• **Work required**
Look through the listing below and write out exactly the lines from the line with "def execCoefLoad (t" to the line with "none => .error (stConflict, noOffset)", both included, and no others.

• **Data records**
-- ==== Sys2Proof/Machine/Objects.lean ====
section
/-! DEFINITION. Groups 0x04xx and 0x05xx of the command catalogue (Tables 14.9, 14.10): regions, layers, coefficient sets,
stills and clips (R98 to R100), canvas, monitor outputs and slate. -/

namespace Sys2Proof.Machine

open Sys2Proof

/-! ### Regions, layers, coefficient sets -/

def execRegionSet (t : Nat) (pkt : CmdPkt) (s : State) : Host.Outcome State Fault Refusal :=
  execHost ruleConfig 0x0401 (configCommand 0x0401) t pkt s
def execRegionRemove (t : Nat) (pkt : CmdPkt) (s : State) : Host.Outcome State Fault Refusal :=
  execHost ruleConfig 0x0402 (configCommand 0x0402) t pkt s
def execLayerSet (t : Nat) (pkt : CmdPkt) (s : State) : Host.Outcome State Fault Refusal :=
  execHost ruleConfig 0x0403 (configCommand 0x0403) t pkt s
def execLayerRemove (t : Nat) (pkt : CmdPkt) (s : State) : Host.Outcome State Fault Refusal :=
  execHost ruleConfig 0x0404 (configCommand 0x0404) t pkt s
def execCoefLoad (t : Nat) (pkt : CmdPkt) (s : State) : Host.Outcome State Fault Refusal :=
  execHost ruleConfig 0x0405 (configCommand 0x0405) t pkt s

/-- COEF_READ; a set never loaded is a conflict. -/
def coefRead (b : List Byte) (p : Part) : Parse (List Byte) :=
  match layout b 4 [below b 0 64, zeros b 1 3] (byteAt b 0) with
  | .error e => .error e
  | .ok n => match coefSet p.cfg n with
    | some d => .ok d
    | none => .error (stConflict, noOffset)

def execCoefRead (t : Nat) (pkt : CmdPkt) (s : State) : Host.Outcome State Fault Refusal :=
  execHost ruleQuery 0x0406 (query coefRead) t pkt s

def regionReadBytes (p : Part) (n : Nat) : List Byte :=
  match p.cfg.regions.get? n with
  | some r => [1, 0, 0, 0] ++ encRegion n r
  | none => List.replicate 24 0

def execRegionRead (t : Nat) (pkt : CmdPkt) (s : State) : Host.Outcome State Fault Refusal :=
  execHost ruleQuery 0x040B (query fun b p => layout b 4 [zeros b 1 3] (regionReadBytes p (byteAt b 0))) t pkt s

def layerReadBytes (p : Part) (n : Nat) : List Byte :=
  match p.cfg.layers.get? n with
  | some l => le 1 (packBits [true, p.comp.skipped.contains n]) ++ [0, 0, 0] ++ encLayer n l
  | none => List.replicate 52 0

def execLayerRead (t : Nat) (pkt : CmdPkt) (s : State) : Host.Outcome State Fault Refusal :=
  execHost ruleQuery 0x040C (query fun b p => layout b 4 [within b 0 2 0 1023, zeros b 2 2] (layerReadBytes p (leAt b 0 2))) t pkt s

/-! ### Stills and clips -/

/-- The still and clip store (R17, R98). -/
abbrev storeBytes : Nat := 40 * 2 ^ 30

/-- Bytes an object holds: each frame rounded up to 64 KiB (R99). -/
def objBytes (o : Obj) : Nat := o.frames * roundUp (objFrameBytes o) 65536

def storeHeld (p : Part) : Nat := (p.comp.objs.map fun e => objBytes e.2).sum

/-- A layer shows object `k`. -/
def layerShows (k : Nat) (l : Layer) : Bool := l.source == .still k || l.source == .clip k

/-- A pending commit has a layer that shows object `k`. -/
def pendingShows (k : Nat) (x : Commit) : Bool :=
  x.cmds.any fun c => match c.cmd with | .layerSet _ l => layerShows k l | _ => false

/-- An object is in use (R100). -/
def objInUse (p : Part) (k : Nat) : Bool :=
  p.cfg.layers.any (fun e => layerShows k e.2) || p.txn.commits.any (pendingShows k) ||
  p.cfg.streams.any (fun e => e.2.bound && e.2.par.lossStill == some k && e.2.par.lossAction == 3) ||
  p.cfg.slate.still == some k

def objAt (b : List Byte) : Obj :=
  { clip := byteAt b 2 == 1, compressed := byteAt b 3 == 1, straight := byteAt b 4 == 1, w := leAt b 8 2, h := leAt b 10 2, frames := leAt b 12 4 }

/-- A pseudo-channel has failed with no spare left: an allocation in it fails (Table 12.7).  An object's first 64 KiB lie on
all 120 channels (R387; log entry 167). -/
def storeBroken (p : Part) : Bool := p.hrt.degradedUnits.any fun u => u.1 == .hbm

/-- OBJ_ALLOC (R98, R99). -/
def objAlloc (b : List Byte) (p : Part) : Answer × Part :=
  let o := objAt b
  if p.comp.objs.has (leAt b 0 2) then (refusal stConflict noOffset, p)
  else if storeBroken p || decide (storeBytes < storeHeld p + objBytes o) then (refusal stNoResource noOffset, p)
  else (okAnswer [], p.updComp fun c => { c with objs := c.objs.set (leAt b 0 2) o })

def execObjAlloc (t : Nat) (pkt : CmdPkt) (s : State) : Host.Outcome State Fault Refusal :=
  execHost ruleMirrored 0x0407 (parsed (fun b => layout b 16 [within b 0 2 0 4095, below b 2 2, below b 3 2, below b 4 2, zeros b 5 3,
    within b 8 2 8 16384, within b 10 2 4 8192, (if byteAt b 2 = 0 then leAt b 12 4 == 1 else (within b 12 4 1 65535).1, 12)] b) objAlloc) t pkt s

def loadLayout (b : List Byte) : Parse (List Byte) := layout b 32 [within b 0 2 0 4095, zeros b 2 2, zeros b 12 4] b

/-- Checks of an OBJ_LOAD against its object (Table 14.9, R100). -/
def objLoadFault (b : List Byte) (p : Part) : Option (Nat × Nat) :=
  match p.comp.objs.get? (leAt b 0 2) with
  | none => some (stConflict, noOffset)
  | some o =>
    if o.frames ≤ leAt b 4 4 then some (stBadParam, 4)
    else if o.frames < leAt b 4 4 + leAt b 8 4 then some (stBadParam, 8)
    else if leAt b 24 8 ≠ leAt b 8 4 * objFrameBytes o then some (stBadParam, 24)
    else if objInUse p (leAt b 0 2) then some (stConflict, noOffset)
    else none

/-- OBJ_LOAD: the primary's transfer starts; the standby's data comes in BULK frames (R359). -/
def objLoad : Handler := fun k p =>
  match loadLayout k.params with
  | .error (st, off) => (refusal st off, p)
  | .ok b => match objLoadFault b p with
    | some (st, off) => (refusal st off, p)
    | none =>
      if p.pair.role = .primary then
        ({ status := stPending, params := [], owes := some .other },
         p.updTxn fun x => { x with transfers := x.transfers ++ [{ tag := k.tag, opcode := 0x0408, params := b }] })
      else ({ status := stPending, params := [], owes := some .load },
            p.updTxn fun x => { x with transfers := x.transfers ++ [{ tag := k.tag, opcode := 0x0408, params := b }] })

def execObjLoad (t : Nat) (pkt : CmdPkt) (s : State) : Host.Outcome State Fault Refusal :=
  execHost { ruleMirrored with pends := true } 0x0408 objLoad t pkt s

/-- OBJ_RELEASE (R100). -/
def objRelease (k : Nat) (p : Part) : Answer × Part :=
  if !p.comp.objs.has k || objInUse p k then (refusal stConflict noOffset, p)
  else (okAnswer [], p.updComp fun c => { c with objs := c.objs.erase k })

def execObjRelease (t : Nat) (pkt : CmdPkt) (s : State) : Host.Outcome State Fault Refusal :=
  execHost ruleMirrored 0x0409 (parsed (fun b => layout b 4 [within b 0 2 0 4095, zeros b 2 2] (leAt b 0 2)) objRelease) t pkt s

/-- A load of object `k` is in progress. -/
def objLoading (p : Part) (k : Nat) : Bool := p.txn.transfers.any fun x => x.opcode == 0x0408 && leAt x.params 0 2 == k

def objStatusBytes (p : Part) (k : Nat) : List Byte :=
  if k = 0xFFFF then le 8 (storeHeld p) ++ le 8 (storeBytes - storeHeld p) ++ le 4 p.comp.objs.length ++ [0, 0, 0, 0]
  else match p.comp.objs.get? k with
    | some o => [1] ++ le 1 (b2n o.clip) ++ le 1 (b2n o.compressed) ++ le 1 (packBits [o.straight, objInUse p k, objLoading p k]) ++
        le 2 o.w ++ le 2 o.h ++ le 4 o.frames ++ le 8 (objBytes o) ++ [0, 0, 0, 0]
    | none => List.replicate 24 0

def execObjStatus (t : Nat) (pkt : CmdPkt) (s : State) : Host.Outcome State Fault Refusal :=
  execHost ruleQuery 0x040A (query fun b p => layout b 4 [(decide (leAt b 0 2 < 4096) || leAt b 0 2 == 0xFFFF, 0), zeros b 2 2]
    (objStatusBytes p (leAt b 0 2))) t pkt s

/-! ### 0x05xx -/

def execCanvasSet (t : Nat) (pkt : CmdPkt) (s : State) : Host.Outcome State Fault Refusal :=
  execHost ruleConfig 0x0501 (configCommand 0x0501) t pkt s
def execLowlatSet (t : Nat) (pkt : CmdPkt) (s : State) : Host.Outcome State Fault Refusal :=
  execHost ruleConfig 0x0502 (configCommand 0x0502) t pkt s
def execHoldSet (t : Nat) (pkt : CmdPkt) (s : State) : Host.Outcome State Fault Refusal :=
  execHost ruleConfig 0x0503 (configCommand 0x0503) t pkt s
def execMonSet (t : Nat) (pkt : CmdPkt) (s : State) : Host.Outcome State Fault Refusal :=
  execHost ruleConfig 0x0504 (configCommand 0x0504) t pkt s
def execSlateSet (t : Nat) (pkt : CmdPkt) (s : State) : Host.Outcome State Fault Refusal :=
  execHost ruleConfig 0x0505 (configCommand 0x0505) t pkt s
def execSlateShow (t : Nat) (pkt : CmdPkt) (s : State) : Host.Outcome State Fault Refusal :=
  execHost ruleConfig 0x0506 (configCommand 0x0506) t pkt s
def execSlateClear (t : Nat) (pkt : CmdPkt) (s : State) : Host.Outcome State Fault Refusal :=
  execHost ruleConfig 0x0507 (configCommand 0x0507) t pkt s

/-- SCAN_LATE over all furrows, as a 32-bit field holds it. -/
def scanLateSum (p : Part) : Nat := min 0xFFFFFFFF ((List.range 128).map fun f => (counter blkKlink f 17 p).toNat).sum

def canvasStatusBytes (p : Part) : List Byte :=
  let s := p.comp.slate
  le 6 p.fr.cfn ++ le 2 (packBits [p.comp.lowlat, s.shown, s.autoOn, s.pinOn, p.cfg.slateShow]) ++ le 4 (counter blkComp 0 0 p).toNat ++
    le 4 (scanLateSum p) ++ le 4 (counter blkCanvas 0 0 p).toNat ++ le 4 (counter blkCanvas 0 1 p).toNat ++
    le 4 (counter blkCanvas 0 2 p).toNat ++ le 4 (p.comp.load / 1000)

def execCanvasStatus (t : Nat) (pkt : CmdPkt) (s : State) : Host.Outcome State Fault Refusal :=
  execHost ruleQuery 0x0508 (plainQuery canvasStatusBytes) t pkt s

/-- BAND_SUMS: the newest frame with every band complete (R133). -/
def bandSumsBytes (p : Part) (first count : Nat) : List Byte :=
  let bands := (List.range count).map (first + ·)
  let there := fun b => p.comp.fullSums.has b && !p.comp.fullNoSum.contains b
  le 6 p.comp.fullCfn ++ le 2 count ++ (bands.flatMap fun b => le 8 (if there b then (p.comp.fullSums.getD b 0).toNat else 0)) ++
    padMul 4 (le (ceilDiv count 8) (packBits (bands.map there)))

def bandSums (b : List Byte) (p : Part) : Parse (List Byte) :=
  layout b 4 [(decide (leAt b 0 2 < bandCount p.cfg.canvas), 0),
    ((within b 2 2 1 480).1 && decide (leAt b 0 2 + leAt b 2 2 ≤ bandCount p.cfg.canvas), 2)]
    (bandSumsBytes p (leAt b 0 2) (leAt b 2 2))

def execBandSums (t : Nat) (pkt : CmdPkt) (s : State) : Host.Outcome State Fault Refusal :=
  execHost ruleQuery 0x0509 (query bandSums) t pkt s

def execCanvasRead (t : Nat) (pkt : CmdPkt) (s : State) : Host.Outcome State Fault Refusal :=
  execHost ruleQuery 0x050A (plainQuery fun p => encCanvas p.cfg.canvas) t pkt s

/-- MON_STATUS (R144): an output's transmitter idles while the pixel domain is gated. -/
def monStatusBytes (p : Part) (n : Nat) : List Byte :=
  let m := p.cfg.mon.getD n {}
  let r := p.comp.mon.getD n {}
  le 1 (packBits [m.enable, p.comp.monShed, !p.tb.rootLock]) ++ [0, 0, 0] ++ encMon n m ++ le 4 r.frames ++ le 6 r.cfn ++ [0, 0]

def execMonStatus (t : Nat) (pkt : CmdPkt) (s : State) : Host.Outcome State Fault Refusal :=
  execHost ruleQuery 0x050B (query fun b p => layout b 4 [below b 0 4, zeros b 1 3] (monStatusBytes p (byteAt b 0))) t pkt s

end Sys2Proof.Machine
end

• **Reply to the exercise**
def execCoefLoad (t : Nat) (pkt : CmdPkt) (s : State) : Host.Outcome State Fault Refusal :=
  execHost ruleConfig 0x0405 (configCommand 0x0405) t pkt s

/-- COEF_READ; a set never loaded is a conflict. -/
def coefRead (b : List Byte) (p : Part) : Parse (List Byte) :=
  match layout b 4 [below b 0 64, zeros b 1 3] (byteAt b 0) with
  | .error e => .error e
  | .ok n => match coefSet p.cfg n with
    | some d => .ok d
    | none => .error (stConflict, noOffset)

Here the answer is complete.